> [ABOUT THIS TASK]:
Using the entries that follow, collect the lines where the word "corrupt" appears.

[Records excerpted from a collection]
/-! finish -/
@[simp] theorem finish_rets (s : State) (w : Who) (n k : Nat) : (s.finish w n k).rets = s.rets := modCtx_rets _ _ _
@[simp] theorem finish_mem (s : State) (w : Who) (n k : Nat) : (s.finish w n k).mem = s.mem := modCtx_mem _ _ _
@[simp] theorem finish_empties (s : State) (w : Who) (n k : Nat) : (s.finish w n k).empties = s.empties := modCtx_empties _ _ _
@[simp] theorem finish_poison (s : State) (w : Who) (n k : Nat) : (s.finish w n k).poison = s.poison := modCtx_poison _ _ _
@[simp] theorem finish_corrupt (s : State) (w : Who) (n k : Nat) : (s.finish w n k).corrupt = s.corrupt := modCtx_corrupt _ _ _
@[simp] theorem finish_soft (s : State) (w : Who) (n k : Nat) : (s.finish w n k).soft = s.soft := modCtx_soft _ _ _
@[simp] theorem finish_topo (s : State) (w : Who) (n k : Nat) : (s.finish w n k).topo = s.topo := modCtx_topo _ _ _
@[simp] theorem finish_deadPasses (s : State) (w : Who) (n k : Nat) : (s.finish w n k).deadPasses = s.deadPasses := modCtx_deadPasses _ _ _
@[simp] theorem finish_drain (s : State) (w : Who) (n k : Nat) : (s.finish w n k).drain = s.drain := modCtx_drain _ _ _
@[simp] theorem finish_power (s : State) (w : Who) (n k : Nat) : (s.finish w n k).power = s.power := modCtx_power _ _ _
@[simp] theorem finish_outbox (s : State) (w : Who) (n k : Nat) : (s.finish w n k).outbox = s.outbox := modCtx_outbox _ _ _
@[simp] theorem finish_hostLog (s : State) (w : Who) (n k : Nat) : (s.finish w n k).hostLog = s.hostLog := modCtx_hostLog _ _ _
@[simp] theorem finish_departed (s : State) (w : Who) (n k : Nat) : (s.finish w n k).departed = s.departed := modCtx_departed _ _ _
@[simp] theorem finish_inputs (s : State) (w : Who) (n k : Nat) : (s.finish w n k).inputs = s.inputs := modCtx_inputs _ _ _
@[simp] theorem finish_pending (s : State) (w : Who) (n k : Nat) : (s.finish w n k).pending = s.pending := modCtx_pending _ _ _
@[simp] theorem finish_ev (s : State) (w : Who) (n k : Nat) : (s.finish w n k).ev = s.ev := modCtx_ev _ _ _
@[simp] theorem finish_cur (s : State) (w : Who) (n k : Nat) : (s.finish w n k).cur = s.cur := modCtx_cur _ _ _
@[simp] theorem finish_ir (s : State) (w : Who) (n k : Nat) : (s.finish w n k).ir = s.ir := modCtx_ir _ _ _
@[simp] theorem finish_ids (s : State) (w : Who) (n k : Nat) : (s.finish w n k).ids = s.ids := modCtx_ids _ _ _
@[simp] theorem finish_picks (s : State) (w : Who) (n k : Nat) : (s.finish w n k).picks = s.picks := modCtx_picks _ _ _

/-! finishTo -/
@[simp] theorem finishTo_rets (s : State) (w : Who) (p : Word) (k : Nat) : (s.finishTo w p k).rets = s.rets := modCtx_rets _ _ _
@[simp] theorem finishTo_mem (s : State) (w : Who) (p : Word) (k : Nat) : (s.finishTo w p k).mem = s.mem := modCtx_mem _ _ _
@[simp] theorem finishTo_empties (s : State) (w : Who) (p : Word) (k : Nat) : (s.finishTo w p k).empties = s.empties := modCtx_empties _ _ _
@[simp] theorem finishTo_poison (s : State) (w : Who) (p : Word) (k : Nat) : (s.finishTo w p k).poison = s.poison := modCtx_poison _ _ _
@[simp] theorem finishTo_corrupt (s : State) (w : Who) (p : Word) (k : Nat) : (s.finishTo w p k).corrupt = s.corrupt := modCtx_corrupt _ _ _
@[simp] theorem finishTo_soft (s : State) (w : Who) (p : Word) (k : Nat) : (s.finishTo w p k).soft = s.soft := modCtx_soft _ _ _
@[simp] theorem finishTo_topo (s : State) (w : Who) (p : Word) (k : Nat) : (s.finishTo w p k).topo = s.topo := modCtx_topo _ _ _
@[simp] theorem finishTo_deadPasses (s : State) (w : Who) (p : Word) (k : Nat) : (s.finishTo w p k).deadPasses = s.deadPasses := modCtx_deadPasses _ _ _
@[simp] theorem finishTo_drain (s : State) (w : Who) (p : Word) (k : Nat) : (s.finishTo w p k).drain = s.drain := modCtx_drain _ _ _
@[simp] theorem finishTo_power (s : State) (w : Who) (p : Word) (k : Nat) : (s.finishTo w p k).power = s.power := modCtx_power _ _ _
@[simp] theorem finishTo_outbox (s : State) (w : Who) (p : Word) (k : Nat) : (s.finishTo w p k).outbox = s.outbox := modCtx_outbox _ _ _
@[simp] theorem finishTo_hostLog (s : State) (w : Who) (p : Word) (k : Nat) : (s.finishTo w p k).hostLog = s.hostLog := modCtx_hostLog _ _ _
@[simp] theorem finishTo_departed (s : State) (w : Who) (p : Word) (k : Nat) : (s.finishTo w p k).departed = s.departed := modCtx_departed _ _ _
@[simp] theorem finishTo_inputs (s : State) (w : Who) (p : Word) (k : Nat) : (s.finishTo w p k).inputs = s.inputs := modCtx_inputs _ _ _
@[simp] theorem finishTo_pending (s : State) (w : Who) (p : Word) (k : Nat) : (s.finishTo w p k).pending = s.pending := modCtx_pending _ _ _
@[simp] theorem finishTo_ev (s : State) (w : Who) (p : Word) (k : Nat) : (s.finishTo w p k).ev = s.ev := modCtx_ev _ _ _
@[simp] theorem finishTo_cur (s : State) (w : Who) (p : Word) (k : Nat) : (s.finishTo w p k).cur = s.cur := modCtx_cur _ _ _
@[simp] theorem finishTo_ir (s : State) (w : Who) (p : Word) (k : Nat) : (s.finishTo w p k).ir = s.ir := modCtx_ir _ _ _
@[simp] theorem finishTo_ids (s : State) (w : Who) (p : Word) (k : Nat) : (s.finishTo w p k).ids = s.ids := modCtx_ids _ _ _
@[simp] theorem finishTo_picks (s : State) (w : Who) (p : Word) (k : Nat) : (s.finishTo w p k).picks = s.picks := modCtx_picks _ _ _

/-! park -/
@[simp] theorem park_rets (s : State) (w : Who) (p : Park) : (s.park w p).rets = s.rets := modCtx_rets _ _ _
@[simp] theorem park_mem (s : State) (w : Who) (p : Park) : (s.park w p).mem = s.mem := modCtx_mem _ _ _
@[simp] theorem park_empties (s : State) (w : Who) (p : Park) : (s.park w p).empties = s.empties := modCtx_empties _ _ _
@[simp] theorem park_poison (s : State) (w : Who) (p : Park) : (s.park w p).poison = s.poison := modCtx_poison _ _ _
@[simp] theorem park_corrupt (s : State) (w : Who) (p : Park) : (s.park w p).corrupt = s.corrupt := modCtx_corrupt _ _ _
@[simp] theorem park_soft (s : State) (w : Who) (p : Park) : (s.park w p).soft = s.soft := modCtx_soft _ _ _
@[simp] theorem park_topo (s : State) (w : Who) (p : Park) : (s.park w p).topo = s.topo := modCtx_topo _ _ _
@[simp] theorem park_deadPasses (s : State) (w : Who) (p : Park) : (s.park w p).deadPasses = s.deadPasses := modCtx_deadPasses _ _ _
@[simp] theorem park_drain (s : State) (w : Who) (p : Park) : (s.park w p).drain = s.drain := modCtx_drain _ _ _
@[simp] theorem park_power (s : State) (w : Who) (p : Park) : (s.park w p).power = s.power := modCtx_power _ _ _
@[simp] theorem park_outbox (s : State) (w : Who) (p : Park) : (s.park w p).outbox = s.outbox := modCtx_outbox _ _ _
@[simp] theorem park_hostLog (s : State) (w : Who) (p : Park) : (s.park w p).hostLog = s.hostLog := modCtx_hostLog _ _ _
@[simp] theorem park_departed (s : State) (w : Who) (p : Park) : (s.park w p).departed = s.departed := modCtx_departed _ _ _
@[simp] theorem park_inputs (s : State) (w : Who) (p : Park) : (s.park w p).inputs = s.inputs := modCtx_inputs _ _ _
@[simp] theorem park_pending (s : State) (w : Who) (p : Park) : (s.park w p).pending = s.pending := modCtx_pending _ _ _
@[simp] theorem park_ev (s : State) (w : Who) (p : Park) : (s.park w p).ev = s.ev := modCtx_ev _ _ _
@[simp] theorem park_cur (s : State) (w : Who) (p : Park) : (s.park w p).cur = s.cur := modCtx_cur _ _ _
@[simp] theorem park_ir (s : State) (w : Who) (p : Park) : (s.park w p).ir = s.ir := modCtx_ir _ _ _
@[simp] theorem park_ids (s : State) (w : Who) (p : Park) : (s.park w p).ids = s.ids := modCtx_ids _ _ _
@[simp] theorem park_picks (s : State) (w : Who) (p : Park) : (s.park w p).picks = s.picks := modCtx_picks _ _ _

/-! wake -/
@[simp] theorem wake_rets (s : State) (w : Who) : (s.wake w).rets = s.rets := modCtx_rets _ _ _
@[simp] theorem wake_mem (s : State) (w : Who) : (s.wake w).mem = s.mem := modCtx_mem _ _ _
@[simp] theorem wake_empties (s : State) (w : Who) : (s.wake w).empties = s.empties := modCtx_empties _ _ _
@[simp] theorem wake_poison (s : State) (w : Who) : (s.wake w).poison = s.poison := modCtx_poison _ _ _
@[simp] theorem wake_corrupt (s : State) (w : Who) : (s.wake w).corrupt = s.corrupt := modCtx_corrupt _ _ _
@[simp] theorem wake_soft (s : State) (w : Who) : (s.wake w).soft = s.soft := modCtx_soft _ _ _
@[simp] theorem wake_topo (s : State) (w : Who) : (s.wake w).topo = s.topo := modCtx_topo _ _ _
@[simp] theorem wake_deadPasses (s : State) (w : Who) : (s.wake w).deadPasses = s.deadPasses := modCtx_deadPasses _ _ _
@[simp] theorem wake_drain (s : State) (w : Who) : (s.wake w).drain = s.drain := modCtx_drain _ _ _
@[simp] theorem wake_power (s : State) (w : Who) : (s.wake w).power = s.power := modCtx_power _ _ _
@[simp] theorem wake_outbox (s : State) (w : Who) : (s.wake w).outbox = s.outbox := modCtx_outbox _ _ _
@[simp] theorem wake_hostLog (s : State) (w : Who) : (s.wake w).hostLog = s.hostLog := modCtx_hostLog _ _ _
@[simp] theorem wake_departed (s : State) (w : Who) : (s.wake w).departed = s.departed := modCtx_departed _ _ _
@[simp] theorem wake_inputs (s : State) (w : Who) : (s.wake w).inputs = s.inputs := modCtx_inputs _ _ _
@[simp] theorem wake_pending (s : State) (w : Who) : (s.wake w).pending = s.pending := modCtx_pending _ _ _
@[simp] theorem wake_ev (s : State) (w : Who) : (s.wake w).ev = s.ev := modCtx_ev _ _ _
@[simp] theorem wake_cur (s : State) (w : Who) : (s.wake w).cur = s.cur := modCtx_cur _ _ _
@[simp] theorem wake_ir (s : State) (w : Who) : (s.wake w).ir = s.ir := modCtx_ir _ _ _
@[simp] theorem wake_ids (s : State) (w : Who) : (s.wake w).ids = s.ids := modCtx_ids _ _ _
@[simp] theorem wake_picks (s : State) (w : Who) : (s.wake w).picks = s.picks := modCtx_picks _ _ _

/-! Cores and reticles after an update. -/
@[simp] theorem core_setCore (s : State) (c : Nat) (k : Core) : (s.setCore c k).core c = k := by
  simp [State.core, State.setCore]
theorem core_setCore_ne (s : State) {c d : Nat} (k : Core) (h : d ≠ c) : (s.setCore c k).core d = s.core d := by
  simp [State.core, State.setCore, mget_mput_ne h]
@[simp] theorem core_modCore (s : State) (c : Nat) (f : Core → Core) : (s.modCore c f).core c = f (s.core c) := core_setCore _ _ _
theorem core_modCore_ne (s : State) {c d : Nat} (f : Core → Core) (h : d ≠ c) : (s.modCore c f).core d = s.core d :=
  core_setCore_ne _ _ h
@[simp] theorem core_setRet (s : State) (r c : Nat) (k : Ret) : (s.setRet r k).core c = s.core c := rfl
@[simp] theorem core_modRet (s : State) (r c : Nat) (f : Ret → Ret) : (s.modRet r f).core c = s.core c := rfl
@[simp] theorem core_push (s : State) (e : Ev) (c : Nat) : (s.push e).core c = s.core c := rfl
@[simp] theorem core_pushAll (s : State) (l : List Ev) (c : Nat) : (s.pushAll l).core c = s.core c := rfl
@[simp] theorem reticle_setRet (s : State) (r : Nat) (k : Ret) : (s.setRet r k).reticle r = k := by
  simp [State.reticle, State.setRet]
theorem reticle_setRet_ne (s : State) {r q : Nat} (k : Ret) (h : q ≠ r) : (s.setRet r k).reticle q = s.reticle q := by
  simp [State.reticle, State.setRet, mget_mput_ne h]
@[simp] theorem reticle_modRet (s : State) (r : Nat) (f : Ret → Ret) : (s.modRet r f).reticle r = f (s.reticle r) :=
  reticle_setRet _ _ _
theorem reticle_modRet_ne (s : State) {r q : Nat} (f : Ret → Ret) (h : q ≠ r) : (s.modRet r f).reticle q = s.reticle q :=
  reticle_setRet_ne _ _ h
theorem reticle_of_rets {s t : State} (h : t.rets = s.rets) (r : Nat) : t.reticle r = s.reticle r := by
  simp [State.reticle, h]
theorem now_of_rets {s t : State} (h : t.rets = s.rets) (c : Nat) : t.now c = s.now c := by
  simp [State.now, reticle_of_rets h]

/-! Contexts after an update. -/
theorem ctx?_of_core {s t : State} {w : Who} (h : t.core w.core = s.core w.core) : t.ctx? w = s.ctx? w := by
  simp [State.ctx?, h]
@[simp] theorem ctx?_setCtx (s : State) (w : Who) (c : Ctx) : (s.setCtx w c).ctx? w = some c := by
  simp [State.ctx?, State.setCtx]
theorem ctx?_setCtx_ne (s : State) {w v : Who} (c : Ctx) (h : v ≠ w) : (s.setCtx w c).ctx? v = s.ctx? v := by
  by_cases hc : v.core = w.core
  · have : v.slot ≠ w.slot := fun e => h (by cases v; cases w; simp_all)
    simp [State.ctx?, State.setCtx, hc, mget_mput_ne this]
  · exact ctx?_of_core (core_modCore_ne _ _ hc)
theorem ctx?_modCtx (s : State) {w : Who} {c : Ctx} (f : Ctx → Ctx) (h : s.ctx? w = some c) : (s.modCtx w f).ctx? w = some (f c) := by
  simp [State.modCtx, h]
theorem modCtx_eq (s : State) {w : Who} {c : Ctx} (f : Ctx → Ctx) (h : s.ctx? w = some c) : s.modCtx w f = s.setCtx w (f c) := by
  simp [State.modCtx, h]
theorem modCtx_none (s : State) {w : Who} (f : Ctx → Ctx) (h : s.ctx? w = none) : s.modCtx w f = s := by
  simp [State.modCtx, h]
theorem ctx?_modCtx_ne (s : State) {w v : Who} (f : Ctx → Ctx) (h : v ≠ w) : (s.modCtx w f).ctx? v = s.ctx? v := by
  unfold State.modCtx; split
  · rfl
  · exact ctx?_setCtx_ne _ _ h
@[simp] theorem ctx?_push (s : State) (e : Ev) (w : Who) : (s.push e).ctx? w = s.ctx? w := rfl
@[simp] theorem ctx?_pushAll (s : State) (l : List Ev) (w : Who) : (s.pushAll l).ctx? w = s.ctx? w := rfl
@[simp] theorem gen_push (s : State) (e : Ev) (w : Who) : (s.push e).gen w = s.gen w := rfl
@[simp] theorem gen_setCtx (s : State) (w v : Who) (c : Ctx) : (s.setCtx w c).gen v = s.gen v := by
  by_cases h : v.core = w.core
  · simp [State.gen, State.setCtx, h]
  · simp [State.gen, State.setCtx, core_modCore_ne _ _ h]
@[simp] theorem gen_modCtx (s : State) (w v : Who) (f : Ctx → Ctx) : (s.modCtx w f).gen v = s.gen v := by
  unfold State.modCtx; split <;> simp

> [ANSWER TO THIS EXERCISE]:
@[simp] theorem finish_corrupt (s : State) (w : Who) (n k : Nat) : (s.finish w n k).corrupt = s.corrupt := modCtx_corrupt _ _ _
@[simp] theorem finishTo_corrupt (s : State) (w : Who) (p : Word) (k : Nat) : (s.finishTo w p k).corrupt = s.corrupt := modCtx_corrupt _ _ _
@[simp] theorem park_corrupt (s : State) (w : Who) (p : Park) : (s.park w p).corrupt = s.corrupt := modCtx_corrupt _ _ _
@[simp] theorem wake_corrupt (s : State) (w : Who) : (s.wake w).corrupt = s.corrupt := modCtx_corrupt _ _ _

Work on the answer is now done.